Donna Honarpisheh

Undergraduate Discipline

Literature

BA, Sarah Lawrence College. MA, University of California–Berkeley. PhD, University of California-Berkeley. Area of primary specialization: comparative literature, aesthetics, postcolonial studies, critical theory, transregional modernisms, cultural studies, and visual culture. Teaching and research interests include: psychoanalysis, postcolonial temporality, theories of abstraction, global avant-garde, diaspora and memory studies, narrative theory and history, oceanic studies, history of the senses, and embodiment and politics of mourning. SLC, 2022–

Undergraduate Courses 2022-2023

Literature

Destruction as Form: Aesthetics in the Wake of Violence

Open, Seminar—Fall

As we continue to navigate the ongoing conditions of the pandemic, the threat of climate change, perpetual war, and violence against racial minorities, this course attends to the political, psychic, and ecological forces of societal affliction in which we live. In particular, it asks: what is the work of art and literature in the wake of affliction? How do works of art register the violence of historical trauma and how do they open up new ways of relating to the world? In other words, how do aesthetic mediums not only reflect societal conditions, but also serve as portals to imagine the self/collective, time and history, otherwise?
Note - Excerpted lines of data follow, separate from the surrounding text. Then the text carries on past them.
/-- EC_BACK (R305, R309): the axis enters EMERGENCY again while the emergency delay still stands. -/
def ecBack (k : Nat) (s : State) : State :=
  let ec := (s.ax k).ec
  match ec.freeSince with
  | some t0 =>
    if k < 4 ∧ ec.lost ∧ t0 + 1000000000 ≤ s.now then
      let s := (s.modAx k fun a => { a with ec := { ec with lost := false } }).driveEvent k 5
      match s.owner.ownerlessAt with
      | some t1 => if s.owner.session = 0 ∧ t1 + s.parN P.emergDelay * 1000000 ≤ s.now then s.enterEmergency k else s
      | none => s
    else s
  | none => s

end Sys2Proof.Machine
end

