-- ==== Sys2Proof/Laws/State.lean ====
section
/-!
SUPPORT. What the named updates of the state leave: one lemma for each update and field, and what a table gives back after a
write. It is read after Laws/Quiet, whose proofs keep whole states together.
-/
namespace Sys2Proof.Machine

/-! ### Tables -/

@[simp] theorem tget_tset_same {α : Type} (t : Tab α) (d : α) (k : Nat) (v : α) : tget (tset t k v) d k = v := by
  induction t with
  | nil => simp [tset, tget]
  | cons e r ih =>
    obtain ⟨k', v'⟩ := e
    by_cases h : k' = k
    · simp [tset, tget, h]
    · simp [tset, tget, h, ih]

theorem tget_tset_other {α : Type} (t : Tab α) (d : α) (k j : Nat) (v : α) (h : k ≠ j) : tget (tset t k v) d j = tget t d j := by
  induction t with
  | nil => simp [tset, tget, h]
  | cons e r ih =>
    obtain ⟨k', v'⟩ := e
    by_cases hk : k' = k
    · subst hk
      simp [tset, tget, h]
    · by_cases hj : k' = j
      · subst hj
        simp [tset, tget, hk]
      · simp [tset, tget, hk, hj, ih]

/-! ### clock -/

@[simp] theorem State.clock_dev (s : State) (t : Nat) : (s.clock t).dev = s.dev := rfl
@[simp] theorem State.clock_params (s : State) (t : Nat) : (s.clock t).params = s.params := rfl
@[simp] theorem State.clock_larder (s : State) (t : Nat) : (s.clock t).larder = s.larder := rfl
@[simp] theorem State.clock_eccErrs (s : State) (t : Nat) : (s.clock t).eccErrs = s.eccErrs := rfl
@[simp] theorem State.clock_queues (s : State) (t : Nat) : (s.clock t).queues = s.queues := rfl
@[simp] theorem State.clock_nextTag (s : State) (t : Nat) : (s.clock t).nextTag = s.nextTag := rfl
@[simp] theorem State.clock_axes (s : State) (t : Nat) : (s.clock t).axes = s.axes := rfl
@[simp] theorem State.clock_lanes (s : State) (t : Nat) : (s.clock t).lanes = s.lanes := rfl
@[simp] theorem State.clock_records (s : State) (t : Nat) : (s.clock t).records = s.records := rfl
@[simp] theorem State.clock_bridges (s : State) (t : Nat) : (s.clock t).bridges = s.bridges := rfl
@[simp] theorem State.clock_links (s : State) (t : Nat) : (s.clock t).links = s.links := rfl
@[simp] theorem State.clock_encs (s : State) (t : Nat) : (s.clock t).encs = s.encs := rfl
@[simp] theorem State.clock_ress (s : State) (t : Nat) : (s.clock t).ress = s.ress := rfl
@[simp] theorem State.clock_ssis (s : State) (t : Nat) : (s.clock t).ssis = s.ssis := rfl
@[simp] theorem State.clock_chans (s : State) (t : Nat) : (s.clock t).chans = s.chans := rfl
@[simp] theorem State.clock_cells (s : State) (t : Nat) : (s.clock t).cells = s.cells := rfl
@[simp] theorem State.clock_cellar (s : State) (t : Nat) : (s.clock t).cellar = s.cellar := rfl
@[simp] theorem State.clock_standing (s : State) (t : Nat) : (s.clock t).standing = s.standing := rfl
@[simp] theorem State.clock_sessions (s : State) (t : Nat) : (s.clock t).sessions = s.sessions := rfl
@[simp] theorem State.clock_owner (s : State) (t : Nat) : (s.clock t).owner = s.owner := rfl
@[simp] theorem State.clock_ops (s : State) (t : Nat) : (s.clock t).ops = s.ops := rfl
@[simp] theorem State.clock_waiting (s : State) (t : Nat) : (s.clock t).waiting = s.waiting := rfl
@[simp] theorem State.clock_snaps (s : State) (t : Nat) : (s.clock t).snaps = s.snaps := rfl
@[simp] theorem State.clock_attic (s : State) (t : Nat) : (s.clock t).attic = s.attic := rfl
@[simp] theorem State.clock_faultRing (s : State) (t : Nat) : (s.clock t).faultRing = s.faultRing := rfl
@[simp] theorem State.clock_forager (s : State) (t : Nat) : (s.clock t).forager = s.forager := rfl
@[simp] theorem State.clock_planeAt (s : State) (t : Nat) : (s.clock t).planeAt = s.planeAt := rfl
@[simp] theorem State.clock_pubAt (s : State) (t : Nat) : (s.clock t).pubAt = s.pubAt := rfl
@[simp] theorem State.clock_fanner (s : State) (t : Nat) : (s.clock t).fanner = s.fanner := rfl
@[simp] theorem State.clock_ring (s : State) (t : Nat) : (s.clock t).ring = s.ring := rfl
@[simp] theorem State.clock_swarm (s : State) (t : Nat) : (s.clock t).swarm = s.swarm := rfl
@[simp] theorem State.clock_pantry (s : State) (t : Nat) : (s.clock t).pantry = s.pantry := rfl
@[simp] theorem State.clock_service (s : State) (t : Nat) : (s.clock t).service = s.service := rfl
@[simp] theorem State.clock_porch (s : State) (t : Nat) : (s.clock t).porch = s.porch := rfl
@[simp] theorem State.clock_feeds (s : State) (t : Nat) : (s.clock t).feeds = s.feeds := rfl
@[simp] theorem State.clock_spiOut (s : State) (t : Nat) : (s.clock t).spiOut = s.spiOut := rfl
@[simp] theorem State.clock_config (s : State) (t : Nat) : (s.clock t).config = s.config := rfl
@[simp] theorem State.clock_wear (s : State) (t : Nat) : (s.clock t).wear = s.wear := rfl
@[simp] theorem State.clock_free (s : State) (t : Nat) : (s.clock t).free = s.free := rfl
@[simp] theorem State.clock_pending (s : State) (t : Nat) : (s.clock t).pending = s.pending := rfl
@[simp] theorem State.clock_copies (s : State) (t : Nat) : (s.clock t).copies = s.copies := rfl
@[simp] theorem State.clock_hallData (s : State) (t : Nat) : (s.clock t).hallData = s.hallData := rfl
@[simp] theorem State.clock_servedLast (s : State) (t : Nat) : (s.clock t).servedLast = s.servedLast := rfl
@[simp] theorem State.clock_fgLast (s : State) (t : Nat) : (s.clock t).fgLast = s.fgLast := rfl
@[simp] theorem State.clock_nonces (s : State) (t : Nat) : (s.clock t).nonces = s.nonces := rfl
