-- ==== Sys2Proof/Safety.lean ====
section
/-!
DEFINITION. The terms in which statements speak of a run: a command that completes with an effect, and what a safe state is:
no gate channel of a held-off cell is commanded on (R21, R384), and the Larder lists its bytes in canonical form (log entry 7).
-/
namespace Sys2Proof.Machine

/-- A command completes in a state, and the next state has a property. -/
def Does (c : Instr) (s : State) (p : State → Prop) : Prop := ∃ t, exec c s = .next t ∧ p t

/-- No channel of a held-off cell is commanded on. -/
def State.HeldSafe (s : State) : Prop := ∀ c, c < 26 → s.heldOff (c / 2) = true → (s.chan c).cmd = false

/-- The Larder is in its canonical form. -/
def State.LarderWf (s : State) : Prop := memWf 0#8 s.larder = true

/-- A fault of a code stands on an instance. -/
def State.Stands (s : State) (code inst : Nat) : Prop := s.stands code inst = true

/-- An axis has taken no trigger of Table 2.5 in a control period that still lasts at a time (R60): the next one is taken. -/
def State.freeTurn (s : State) (τ k : Nat) : Bool := (s.ax k).turn.all fun t => decide (t.till ≤ τ)

/-- One byte of the Larder. -/
def State.byteAt (s : State) (a : Nat) : Byte := memGet 0#8 s.larder a

/-! ### Packets (Table 11.3) -/

/-- The oldest packet of a transport is p, a packet of a row that passes steps 1 to 6 of Table 11.3 as a command of session n. -/
structure State.Offers (s : State) (tp : Transport) (c : Cmd) (n : Nat) (p : Pkt) : Prop where
  taken : s.mayServe tp = true
  front : ∃ bs o, (s.front tp).1 = some (bs, o) ∧ p = parsePkt bs ∧ 8 ≤ bs.length ∧ s.headCheck o bs = none
  opcode : p.op = c.op
  row : c.sub p = true
  session : p.sess = n ∧ c.op ≠ 0x01
  tag : (s.sess n).tagOk p = true
  sequence : p.seq = (s.sess n).nextSeq

/-- It passes steps 7 to 9 too: length, ownership for a write, and the device state. -/
structure State.Accepts (s : State) (tp : Transport) (c : Cmd) (n : Nat) (p : Pkt) : Prop where
  offers : s.Offers tp c n p
  length : c.len p = true
  owner : c.cls = .write → s.owner.session = n
  state : c.states.contains s.dev.st = true

/-- Session n's command p has been answered with these payloads, and its sequence number is used up. -/
def State.Answers (s t : State) (n : Nat) (p : Pkt) (payloads : List Bytes) : Prop :=
  ((t.sess n).retained.head?.map fun r => (r.seq, r.packets)) = some (p.seq, replyPackets p.op n p.seq (s.sess n).tagKey payloads) ∧ (t.sess n).nextSeq = (p.seq + 1) % 65536

/-- It has been answered with a status alone. -/
def State.AnswersStatus (s t : State) (n : Nat) (p : Pkt) (status : Nat) : Prop := s.Answers t n p [leBytes 1 status]

/-- The command packets of open sessions: each row with its opcode. -/
def PacketRow (τ : Nat) (tp : Transport) (i : Instr) (c : Cmd) : Prop :=
  (i = .closeSession τ tp ∧ c = cmdClose) ∨ (i = .heartbeat τ tp ∧ c = cmdHeartbeat) ∨ (i = .claim τ tp ∧ c = cmdClaim) ∨
  (i = .release τ tp ∧ c = cmdRelease) ∨ (i = .handover τ tp ∧ c = cmdHandover) ∨ (i = .getParams τ tp ∧ c = cmdGet) ∨
  (i = .setParams τ tp ∧ c = cmdSet) ∨ (i = .getBlock τ tp ∧ c = cmdGetBlock) ∨ (i = .setBlock τ tp ∧ c = cmdSetBlock) ∨
  (i = .snapshot τ tp ∧ c = cmdSnapshot) ∨ (i = .enable τ tp ∧ c = cmdEnable) ∨ (i = .disable τ tp ∧ c = cmdDisable) ∨
  (i = .setpoint τ tp ∧ c = cmdSetpoint) ∨ (i = .modeDevice τ tp ∧ c = cmdModeDevice) ∨ (i = .modeAxis τ tp ∧ c = cmdModeAxis) ∨
  (i = .precheck τ tp ∧ c = cmdPrecheck) ∨ (i = .quickstop τ tp ∧ c = cmdQuickstop) ∨ (i = .faultClearAxis τ tp ∧ c = cmdFaultClearAxis) ∨
  (i = .faultClearDevice τ tp ∧ c = cmdFaultClearDevice) ∨ (i = .subscribe τ tp ∧ c = cmdSubscribe) ∨ (i = .unsubscribe τ tp ∧ c = cmdUnsubscribe) ∨
  (i = .foragerLoad τ tp ∧ c = cmdForagerLoad) ∨ (i = .foragerStart τ tp ∧ c = cmdForagerStart) ∨ (i = .foragerStop τ tp ∧ c = cmdForagerStop) ∨
  (i = .pantryDisarm τ tp ∧ c = cmdPantryDisarm) ∨ (i = .pantryArm τ tp ∧ c = cmdPantryArm) ∨ (i = .pantryTrigger τ tp ∧ c = cmdPantryTrigger) ∨
  (∃ ded, i = .pantryRead τ tp ded ∧ c = cmdPantryRead ded) ∨ (i = .atticRead τ tp ∧ c = cmdAtticRead) ∨ (i = .atticWrite τ tp ∧ c = cmdAtticWrite) ∨
  (i = .atticJournal τ tp ∧ c = cmdAtticJournal) ∨ (i = .imageLoad τ tp ∧ c = cmdImageLoad) ∨ (i = .imageVerify τ tp ∧ c = cmdImageVerify) ∨
  (i = .imageSwitch τ tp ∧ c = cmdImageSwitch) ∨ (i = .recal τ tp ∧ c = cmdRecal) ∨ (i = .laneSwap τ tp ∧ c = cmdLaneSwap) ∨
  (i = .hiveLeave τ tp ∧ c = cmdHiveLeave) ∨ (i = .hiveJoin τ tp ∧ c = cmdHiveJoin) ∨ (i = .softReset τ tp ∧ c = cmdSoftReset)
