/-- R65, whole: "FAULT_CLEAR addressed to the device ends RECOVERY only when both house-core pairs are live and the standby pair is synchronised to
the takeover checkpoint. In any other condition it is answered FAULT_ACTIVE." Its clauses conclude that exec answers a next state, with the
command's own effect, for the constructor faultClearDevice. -/
def Obligations.FaultClearEndsRecovery : Prop :=
  ∀ (s0 : State) (τ : Nat) (tp : Transport) (n : Nat) (p : Pkt), let s := s0.due τ; (s.clock τ).Accepts tp cmdFaultClearDevice n p → s.dev.st = .recovery →
    ((s.pair 0).live = true ∧ (s.pair 1).live = true ∧ (s.pair s.standby).synced = true →
      Does (.faultClearDevice τ tp) s0 fun t => s.AnswersStatus t n p stDone ∧ t.dev.st = .idle ∧ t.axes = s.axes) ∧
    (¬ ((s.pair 0).live = true ∧ (s.pair 1).live = true ∧ (s.pair s.standby).synced = true) →
      Does (.faultClearDevice τ tp) s0 fun t => s.AnswersStatus t n p stFaultActive ∧ t.dev.st = .recovery ∧ t.axes = s.axes)

/-- R499, whole: "Only one offer is open at a time. A second HANDOVER while an offer is open is answered BUSY under R484." The offer that is open
stays the one that is open. Its clauses conclude that exec answers a next state, with the command's own effect, for the constructor handover. -/
def Obligations.OneHandoverOffer : Prop :=
  ∀ (s0 : State) (τ : Nat) (tp : Transport) (n : Nat) (p : Pkt) (o : Offer), let s := s0.due τ; (s.clock τ).Accepts tp cmdHandover n p → s.owner.offer = some o →
    Does (.handover τ tp) s0 fun t => s.AnswersStatus t n p stBusy ∧ t.owner.offer = some o ∧ t.owner.session = s.owner.session ∧ t.axes = s.axes

/-- R143, whole: "A lane takeover changes neither the axis state nor the device state." A lane of an axis fails by a mismatch, or by its second
overrun, while L4 is the spare. Its clauses conclude that exec answers a next state, with the command's own effect, for the constructors
laneMismatch, shadowDeadline. -/
def Obligations.TakeoverKeepsStates : Prop :=
  ∀ (s0 : State) (τ n k : Nat), let s := s0.due τ; n < 4 → s.axisOfLane n = some k → s.par P.laneRole 4 = 2 →
    let kept (t : State) : Prop := t.dev.st = s.dev.st ∧ ∀ j, j < 4 → (t.ax j).st = (s.ax j).st
    (s.laneActive n = true → ∀ again, Does (.laneMismatch τ n again) s0 fun t => t.parN P.spareFor = n ∧ kept t) ∧
    (s.seAxis n = some k → s.now ≤ τ → (s.lane n).first = false → (s.lane n).dispatched = false → (s.lane n).filled = false → 1 ≤ (s.lane n).overruns → (s.lane n).before τ 500 = true →
      Does (.shadowDeadline τ n) s0 fun t => t.parN P.spareFor = n ∧ kept t)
Drawing mostly from a corpus of artists, writers, and filmmakers from the Middle East and Africa (as well as other global examples), the aesthetic works we will engage in this course were produced in the wake or midst of postcolonial national liberation movements, global critiques of authoritarianism, and experiences of contemporary warfare, raising questions about the limits of the nation-state, configurations of life and death, and the psychic affliction that arises from destruction. By attending to literature, film, and art that incorporates not only the subjects of destruction but also the forms they take (fractures, fragments, transhistorical senses of time, dislocated geographies, and abstract forms), we will think simultaneously about how aesthetics is altered in the aftermath of destruction and what its forms enable us to perceive differently. We will reflect on the role of aesthetics and its relationship to repair, how it registers without resolving loss, and how it can offer a critical relation to historical wounds, even if it cannot adequately redeem them.